History
It was first identified in 1905 at a quarantine camp on the Sinai Peninsula in El-Tor, Egypt by a German physician, E. Gotschlich. The vibrios were found in the guts of six pilgrims returning from Mecca. Though the pilgrims failed to show ante or post mortem evidence of cholera, the vibrios isolated from the guts were agglutinable within the anti-cholera serum. Later in 1905, Kraus and Pribram found that the bacteria, which produced soluble hemolysin, were more related to non-cholera vibrios; therefore, referred to all hemolytic vibrios as El Tor vibrios. In the early 1930s, A. Shousha, A. Gardner and K. Venkatraman, all researchers, suggested that only hemolytic vibrios agglutinated with anti-cholera serum should be referred to as El Tor vibrios. In 1959, R. Pollitzer designated El Tor as its own species V. eltor separate from V. cholera, but six years later, in 1965, R. Hugh discovered that V. cholerae and V. eltor were similar in 30 positive and 20 negative characteristics. Thus, they were classified as a single species V. cholera: however, Hugh believed the differing features between the two could be of epidmiological importance, so El Tor vibrios were further classified as V. cholerae biotype eltor (serogroup O1).

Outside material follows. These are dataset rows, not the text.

-- ==== Sys2Proof/Laws/Keeps/Objects.lean ====
section
/-! SUPPORT. What every command keeps, operation by operation: those of Machine/Objects.lean. -/

namespace Sys2Proof.Machine

variable {F : List Part} {r : State}

theorem State.applyCtx_keeps {s1 : State} {a1 : Nat} {a2 : Ctx} (hF : Covers F [.obj]) (hs1 : Keeps F r s1) :
    Keeps F r (State.applyCtx s1 a1 a2) := by
  unfold State.applyCtx
  try lift_lets
  with_reducible repeat' first
    | exact .inr (hF.one (by decide)) | exact .inl rfl | rfl | (refine Keeps.ite ?_ ?_) <;> try lift_lets | assumption
    | (refine Covers.sub hF ?_; decide)
    | (intro x; refine Keeps.take (s := x) ?_ fun hx => ?_; rotate_left; clear_value x; rotate_left; unfold x; try lift_lets)
    | intro x | refine Keeps.of_eq ?_ ?_ ?_ ?_ ?_ ?_ ?_ ?_ ?_ ?_ ?_ ?_ ?_ ?_ ?_ ?_ ?_

theorem State.applyBatch_keeps {s1 : State} {a1 : ObjBatch} (hF : Covers F [.obj]) (hs1 : Keeps F r s1) :
    Keeps F r (State.applyBatch s1 a1) := by
  unfold State.applyBatch
  with_reducible repeat' first
    | assumption | apply State.bump_keeps | apply State.applyCtx_keeps | (refine Keeps.foldl (fun _ _ _ => ?_) ?_)
    | (refine Covers.sub hF ?_; decide)

theorem State.refillBank_keeps {s1 : State} {a1 : Nat} (hF : Covers F [.obj]) (hs1 : Keeps F r s1) :
    Keeps F r (State.refillBank s1 a1) := by
  unfold State.refillBank
  try lift_lets
  with_reducible repeat' first
    | exact .inr (hF.one (by decide)) | exact .inl rfl | rfl | (refine Keeps.ite ?_ ?_) <;> try lift_lets | assumption
    | (refine Keeps.foldl (fun _ _ _ => ?_) ?_) <;> try lift_lets | (refine Covers.sub hF ?_; decide)
    | (intro x; refine Keeps.take (s := x) ?_ fun hx => ?_; rotate_left; clear_value x; rotate_left; unfold x; try lift_lets)
    | intro x | refine Keeps.of_eq ?_ ?_ ?_ ?_ ?_ ?_ ?_ ?_ ?_ ?_ ?_ ?_ ?_ ?_ ?_ ?_ ?_

theorem State.showObjects_keeps {s1 : State} (hs1 : Keeps F r s1) : Keeps F r (State.showObjects s1) := by
  unfold State.showObjects
  try lift_lets
  with_reducible repeat' first
    | assumption | apply State.wrs_keeps | (refine Keeps.foldl (fun _ _ _ => ?_) ?_) <;> try lift_lets
    | (intro x; refine Keeps.take (s := x) ?_ fun hx => ?_; rotate_left; clear_value x; rotate_left; unfold x; try lift_lets)
    | intro x

theorem State.restoreBank_keeps {s1 : State} {a1 : Nat} (hF : Covers F [.hif, .ic, .sig, .obj]) (hs1 : Keeps F r s1) :
    Keeps F r (State.restoreBank s1 a1) := by
  unfold State.restoreBank
  with_reducible repeat' first
    | assumption | apply State.returned_keeps | apply State.setBankFenced_keeps | apply State.refillBank_keeps
    | (refine Covers.sub hF ?_; decide)

theorem State.applyWindow_keeps {s1 : State} (hF : Covers F [.hif, .ic, .sig, .obj]) (hs1 : Keeps F r s1) :
    Keeps F r (State.applyWindow s1) := by
  unfold State.applyWindow
  try lift_lets
  with_reducible repeat' first
    | exact .inr (hF.one (by decide)) | exact .inl rfl | rfl | (refine Keeps.ite ?_ ?_) <;> try lift_lets | assumption
    | apply State.refillBank_keeps | apply State.applyBatch_keeps | apply State.showObjects_keeps
    | apply State.restoreBank_keeps | (refine Keeps.foldl (fun _ _ _ => ?_) ?_) <;> try lift_lets
    | (refine Covers.sub hF ?_; decide)
    | (intro x; refine Keeps.take (s := x) ?_ fun hx => ?_; rotate_left; clear_value x; rotate_left; unfold x; try lift_lets)
    | intro x | refine Keeps.of_eq ?_ ?_ ?_ ?_ ?_ ?_ ?_ ?_ ?_ ?_ ?_ ?_ ?_ ?_ ?_ ?_ ?_

theorem State.carry_keeps {s1 : State} {a1 : List Nat} {a2 : Nat} (hF : Covers F [.obj]) (hs1 : Keeps F r s1) :
    Keeps F r (State.carry s1 a1 a2) := by
  unfold State.carry
  try lift_lets
  with_reducible repeat' first
    | exact .inr (hF.one (by decide)) | exact .inl rfl | rfl | (refine Keeps.ite ?_ ?_) <;> try lift_lets | assumption
    | (refine Covers.sub hF ?_; decide)
    | (intro x; refine Keeps.take (s := x) ?_ fun hx => ?_; rotate_left; clear_value x; rotate_left; unfold x; try lift_lets)
    | intro x | refine Keeps.of_eq ?_ ?_ ?_ ?_ ?_ ?_ ?_ ?_ ?_ ?_ ?_ ?_ ?_ ?_ ?_ ?_ ?_

theorem State.takeBatches_keeps {s1 : State} {a1 : Nat} (hF : Covers F [.obj]) (hs1 : Keeps F r s1) :
    Keeps F r (State.takeBatches s1 a1) := by
  unfold State.takeBatches
  try lift_lets
  with_reducible repeat' first
    | exact .inr (hF.one (by decide)) | exact .inl rfl | rfl | (refine Keeps.ite ?_ ?_) <;> try lift_lets | assumption
    | (refine Covers.sub hF ?_; decide)
    | (intro x; refine Keeps.take (s := x) ?_ fun hx => ?_; rotate_left; clear_value x; rotate_left; unfold x; try lift_lets)
    | intro x | refine Keeps.of_eq ?_ ?_ ?_ ?_ ?_ ?_ ?_ ?_ ?_ ?_ ?_ ?_ ?_ ?_ ?_ ?_ ?_

theorem objWriteBody_keeps {a0 : Nat} {a1 : Desc} {s3 : State} (hs3 : Keeps F r s3) :
    KeepsRes F r (objWriteBody a0 a1 s3) := by
  unfold objWriteBody
  try lift_lets
  with_reducible repeat' first
    | (refine KeepsRes.ite ?_ ?_) <;> try lift_lets | (refine Keeps.ite ?_ ?_) <;> try lift_lets | assumption
    | apply State.checked_keeps | exact Keeps.rest | refine Keeps.done ?_ | refine Keeps.wait ?_ | refine Keeps.admitted ?_
    | (refine fun x (hx : Keeps F r x) => ?_; try lift_lets)
    | (intro x; refine Keeps.take (s := x) ?_ fun hx => ?_; rotate_left; clear_value x; rotate_left; unfold x; try lift_lets)
    | intro x

theorem execObjWrite_keeps {a0 : Nat} {s2 : State} (hF : Covers F [.hif, .ic]) (hs2 : Keeps F r s2) :
    KeepsOut F r (execObjWrite a0 s2) := by
  unfold execObjWrite
  with_reducible repeat' first
    | assumption | apply State.descriptor_keeps | apply objWriteBody_keeps | refine Keeps.next ?_
    | (refine Covers.sub hF ?_; decide) | (refine fun x (hx : Keeps F r x) => ?_; try lift_lets)
    | (intro x; refine Keeps.take (s := x) ?_ fun hx => ?_; rotate_left; clear_value x; rotate_left; unfold x; try lift_lets)
    | intro x

theorem objData_keeps {a0 : Nat} {a1 : Desc} {a2 : List Byte} {s4 : State} (hF : Covers F [.obj]) (hs4 : Keeps F r s4) :
    KeepsRes F r (objData a0 a1 a2 s4) := by
  unfold objData
  try lift_lets
  with_reducible repeat' first
    | exact .inr (hF.one (by decide)) | exact .inl rfl | rfl | (refine KeepsRes.ite ?_ ?_) <;> try lift_lets
    | (refine Keeps.ite ?_ ?_) <;> try lift_lets | assumption | apply State.showObjects_keeps | exact Keeps.rest
    | refine Keeps.done ?_ | refine Keeps.wait ?_ | refine Keeps.admitted ?_ | (split <;> try lift_lets)
    | (refine Covers.sub hF ?_; decide)
    | (intro x; refine Keeps.take (s := x) ?_ fun hx => ?_; rotate_left; clear_value x; rotate_left; unfold x; try lift_lets)
    | intro x | refine Keeps.of_eq ?_ ?_ ?_ ?_ ?_ ?_ ?_ ?_ ?_ ?_ ?_ ?_ ?_ ?_ ?_ ?_ ?_

end Sys2Proof.Machine
end

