-- ==== Sys2Proof/Laws/Keeps/EngineSet.lean ====
section
/-! SUPPORT. What every command keeps, operation by operation: those of Machine/EngineSet.lean. -/

namespace Sys2Proof.Machine

variable {F : List Part} {r : State}

theorem State.loadTable_keeps {s1 : State} {a1 : Nat} {a2 : TwistTable} (hF : Covers F [.eng]) (hs1 : Keeps F r s1) :
    Keeps F r (State.loadTable s1 a1 a2) := by
  unfold State.loadTable
  try lift_lets
  with_reducible repeat' first
    | exact .inr (hF.one (by decide)) | exact .inl rfl | rfl | assumption | apply State.wrs_keeps
    | (refine Covers.sub hF ?_; decide)
    | (intro x; refine Keeps.take (s := x) ?_ fun hx => ?_; rotate_left; clear_value x; rotate_left; unfold x; try lift_lets)
    | intro x | refine Keeps.of_eq ?_ ?_ ?_ ?_ ?_ ?_ ?_ ?_ ?_ ?_ ?_ ?_ ?_ ?_ ?_ ?_ ?_

theorem State.setShadow_keeps {s1 : State} {a1 : Nat} {a2 : EngBundle → EngBundle} (hF : Covers F [.eng])
    (hs1 : Keeps F r s1) : Keeps F r (State.setShadow s1 a1 a2) := by
  unfold State.setShadow
  with_reducible repeat' first
    | assumption | apply State.setEngine_keeps | (refine Covers.sub hF ?_; decide)

theorem engineSetBody_keeps {a0 : Nat} {a1 : Desc} {s3 : State} (hF : Covers F [.eng]) (hs3 : Keeps F r s3) :
    KeepsRes F r (engineSetBody a0 a1 s3) := by
  unfold engineSetBody
  try lift_lets
  with_reducible repeat' first
    | assumption | apply State.checked_keeps | apply State.setShadow_keeps | exact Keeps.rest | refine Keeps.done ?_
    | refine Keeps.wait ?_ | refine Keeps.admitted ?_ | (refine Covers.sub hF ?_; decide)
    | (refine fun x (hx : Keeps F r x) => ?_; try lift_lets)
    | (intro x; refine Keeps.take (s := x) ?_ fun hx => ?_; rotate_left; clear_value x; rotate_left; unfold x; try lift_lets)
    | intro x

theorem execEngineSet_keeps {a0 : Nat} {s2 : State} (hF : Covers F [.hif, .ic, .eng]) (hs2 : Keeps F r s2) :
    KeepsOut F r (execEngineSet a0 s2) := by
  unfold execEngineSet
  with_reducible repeat' first
    | assumption | apply State.descriptor_keeps | apply engineSetBody_keeps | refine Keeps.next ?_
    | (refine Covers.sub hF ?_; decide) | (refine fun x (hx : Keeps F r x) => ?_; try lift_lets)
    | (intro x; refine Keeps.take (s := x) ?_ fun hx => ?_; rotate_left; clear_value x; rotate_left; unfold x; try lift_lets)
    | intro x

theorem meshLoadBody_keeps {a0 : Nat} {a1 : Desc} {s3 : State} (hF : Covers F [.eng]) (hs3 : Keeps F r s3) :
    KeepsRes F r (meshLoadBody a0 a1 s3) := by
  unfold meshLoadBody
  try lift_lets
  with_reducible repeat' first
    | (refine KeepsRes.ite ?_ ?_) <;> try lift_lets | (refine Keeps.ite ?_ ?_) <;> try lift_lets | assumption
    | apply State.checked_keeps | apply State.setShadow_keeps | exact Keeps.rest | refine Keeps.done ?_
    | refine Keeps.wait ?_ | refine Keeps.admitted ?_ | (refine Covers.sub hF ?_; decide)
    | (refine fun x (hx : Keeps F r x) => ?_; try lift_lets)
    | (intro x; refine Keeps.take (s := x) ?_ fun hx => ?_; rotate_left; clear_value x; rotate_left; unfold x; try lift_lets)
    | intro x

theorem execMeshLoad_keeps {a0 : Nat} {s2 : State} (hF : Covers F [.hif, .ic, .eng]) (hs2 : Keeps F r s2) :
    KeepsOut F r (execMeshLoad a0 s2) := by
  unfold execMeshLoad
  with_reducible repeat' first
    | assumption | apply State.descriptor_keeps | apply meshLoadBody_keeps | refine Keeps.next ?_
    | (refine Covers.sub hF ?_; decide) | (refine fun x (hx : Keeps F r x) => ?_; try lift_lets)
    | (intro x; refine Keeps.take (s := x) ?_ fun hx => ?_; rotate_left; clear_value x; rotate_left; unfold x; try lift_lets)
    | intro x

theorem saddleLoadBody_keeps {a0 : Nat} {a1 : Desc} {s3 : State} (hF : Covers F [.eng]) (hs3 : Keeps F r s3) :
    KeepsRes F r (saddleLoadBody a0 a1 s3) := by
  unfold saddleLoadBody
  try lift_lets
  with_reducible repeat' first
    | (refine KeepsRes.ite ?_ ?_) <;> try lift_lets | (refine Keeps.ite ?_ ?_) <;> try lift_lets | assumption
    | apply State.checked_keeps | apply State.setShadow_keeps | exact Keeps.rest | refine Keeps.done ?_
    | refine Keeps.wait ?_ | refine Keeps.admitted ?_ | (refine Covers.sub hF ?_; decide)
    | (refine fun x (hx : Keeps F r x) => ?_; try lift_lets)
    | (intro x; refine Keeps.take (s := x) ?_ fun hx => ?_; rotate_left; clear_value x; rotate_left; unfold x; try lift_lets)
    | intro x

theorem execSaddleLoad_keeps {a0 : Nat} {s2 : State} (hF : Covers F [.hif, .ic, .eng]) (hs2 : Keeps F r s2) :
    KeepsOut F r (execSaddleLoad a0 s2) := by
  unfold execSaddleLoad
  with_reducible repeat' first
    | assumption | apply State.descriptor_keeps | apply saddleLoadBody_keeps | refine Keeps.next ?_
    | (refine Covers.sub hF ?_; decide) | (refine fun x (hx : Keeps F r x) => ?_; try lift_lets)
    | (intro x; refine Keeps.take (s := x) ?_ fun hx => ?_; rotate_left; clear_value x; rotate_left; unfold x; try lift_lets)
    | intro x

theorem twistLoadBody_keeps {a0 : Nat} {a1 : Desc} {s3 : State} (hs3 : Keeps F r s3) :
    KeepsRes F r (twistLoadBody a0 a1 s3) := by
  unfold twistLoadBody
  try lift_lets
  with_reducible repeat' first
    | (refine KeepsRes.ite ?_ ?_) <;> try lift_lets | (refine Keeps.ite ?_ ?_) <;> try lift_lets | assumption
    | apply State.checked_keeps | exact Keeps.rest | refine Keeps.done ?_ | refine Keeps.wait ?_ | refine Keeps.admitted ?_
    | (refine fun x (hx : Keeps F r x) => ?_; try lift_lets)
    | (intro x; refine Keeps.take (s := x) ?_ fun hx => ?_; rotate_left; clear_value x; rotate_left; unfold x; try lift_lets)
    | intro x

theorem execTwistLoad_keeps {a0 : Nat} {s2 : State} (hF : Covers F [.hif, .ic]) (hs2 : Keeps F r s2) :
    KeepsOut F r (execTwistLoad a0 s2) := by
  unfold execTwistLoad
  with_reducible repeat' first
    | assumption | apply State.descriptor_keeps | apply twistLoadBody_keeps | refine Keeps.next ?_
    | (refine Covers.sub hF ?_; decide) | (refine fun x (hx : Keeps F r x) => ?_; try lift_lets)
    | (intro x; refine Keeps.take (s := x) ?_ fun hx => ?_; rotate_left; clear_value x; rotate_left; unfold x; try lift_lets)
    | intro x

theorem twistSetBody_keeps {a0 : Nat} {a1 : Desc} {s3 : State} (hF : Covers F [.eng]) (hs3 : Keeps F r s3) :
    KeepsRes F r (twistSetBody a0 a1 s3) := by
  unfold twistSetBody
  try lift_lets
  with_reducible repeat' first
    | assumption | apply State.checked_keeps | apply State.setShadow_keeps | exact Keeps.rest | refine Keeps.done ?_
    | refine Keeps.wait ?_ | refine Keeps.admitted ?_ | (refine Covers.sub hF ?_; decide)
    | (refine fun x (hx : Keeps F r x) => ?_; try lift_lets)
    | (intro x; refine Keeps.take (s := x) ?_ fun hx => ?_; rotate_left; clear_value x; rotate_left; unfold x; try lift_lets)
    | intro x

theorem execTwistSet_keeps {a0 : Nat} {s2 : State} (hF : Covers F [.hif, .ic, .eng]) (hs2 : Keeps F r s2) :
    KeepsOut F r (execTwistSet a0 s2) := by
  unfold execTwistSet
  with_reducible repeat' first
    | assumption | apply State.descriptor_keeps | apply twistSetBody_keeps | refine Keeps.next ?_
    | (refine Covers.sub hF ?_; decide) | (refine fun x (hx : Keeps F r x) => ?_; try lift_lets)
    | (intro x; refine Keeps.take (s := x) ?_ fun hx => ?_; rotate_left; clear_value x; rotate_left; unfold x; try lift_lets)
    | intro x

theorem meshData_keeps {d : Desc} {bs : List Byte} {s : State} (hF : Covers F [.eng]) (h : Keeps F r s) : KeepsRes F r (meshData d bs s) := by
  unfold meshData
  generalize meshPoints bs = pts
  dsimp only
  generalize pts.findIdx? pointBad = q
  cases q with
  | none => exact Keeps.done (State.setShadow_keeps (hF.sub (by decide)) h)
  | some k => exact Keeps.done h

theorem saddleData_keeps {a0 : Desc} {a1 : List Byte} {s3 : State} (hF : Covers F [.eng]) (hs3 : Keeps F r s3) :
    KeepsRes F r (saddleData a0 a1 s3) := by
  unfold saddleData
  with_reducible repeat' first
    | assumption | apply State.setShadow_keeps | exact Keeps.rest | refine Keeps.done ?_ | refine Keeps.wait ?_
    | refine Keeps.admitted ?_ | (refine Covers.sub hF ?_; decide)

theorem twistData_keeps {a0 : Desc} {a1 : List Byte} {s3 : State} (hF : Covers F [.eng]) (hs3 : Keeps F r s3) :
    KeepsRes F r (twistData a0 a1 s3) := by
  unfold twistData
  with_reducible repeat' first
    | exact .inr (hF.one (by decide)) | exact .inl rfl | rfl | (refine KeepsRes.ite ?_ ?_) | (refine Keeps.ite ?_ ?_)
    | assumption | apply State.loadTable_keeps | exact Keeps.rest | refine Keeps.done ?_ | refine Keeps.wait ?_
    | refine Keeps.admitted ?_ | split | (refine Covers.sub hF ?_; decide)
    | refine Keeps.of_eq ?_ ?_ ?_ ?_ ?_ ?_ ?_ ?_ ?_ ?_ ?_ ?_ ?_ ?_ ?_ ?_ ?_

end Sys2Proof.Machine
end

El Tor was identified again in an outbreak in 1937 but the pandemic did not arise until 1961 in Sulawesi. El Tor spread through Asia (Bangladesh in 1963, India in 1964) and then into the Middle East, Africa and Europe. From North Africa it spread into Italy by 1973. The extent of the pandemic has been due to the relative mildness (lower expression level) of El Tor, the disease has many more asymptomatic carriers than is usual, outnumbering active cases by up to 50:1. The outbreaks during this time frame are believed to be due to the rapid development of transportation and communication on an international level, as well as decreased sanitation levels in areas with increasing populations. In the late 1970s there were small outbreaks in Japan and in the South Pacific.
Molecular evidence, that is, a specific pulsed-field gel electrophoresis profile, suggests that the distinct genotype of El Tor strain which appeared in Calcutta in 1993, may have spread to the African subcontinent. In the country of Guinea-Bissau, it was responsible for an epidemic that began in October 1994 and continued into 1996.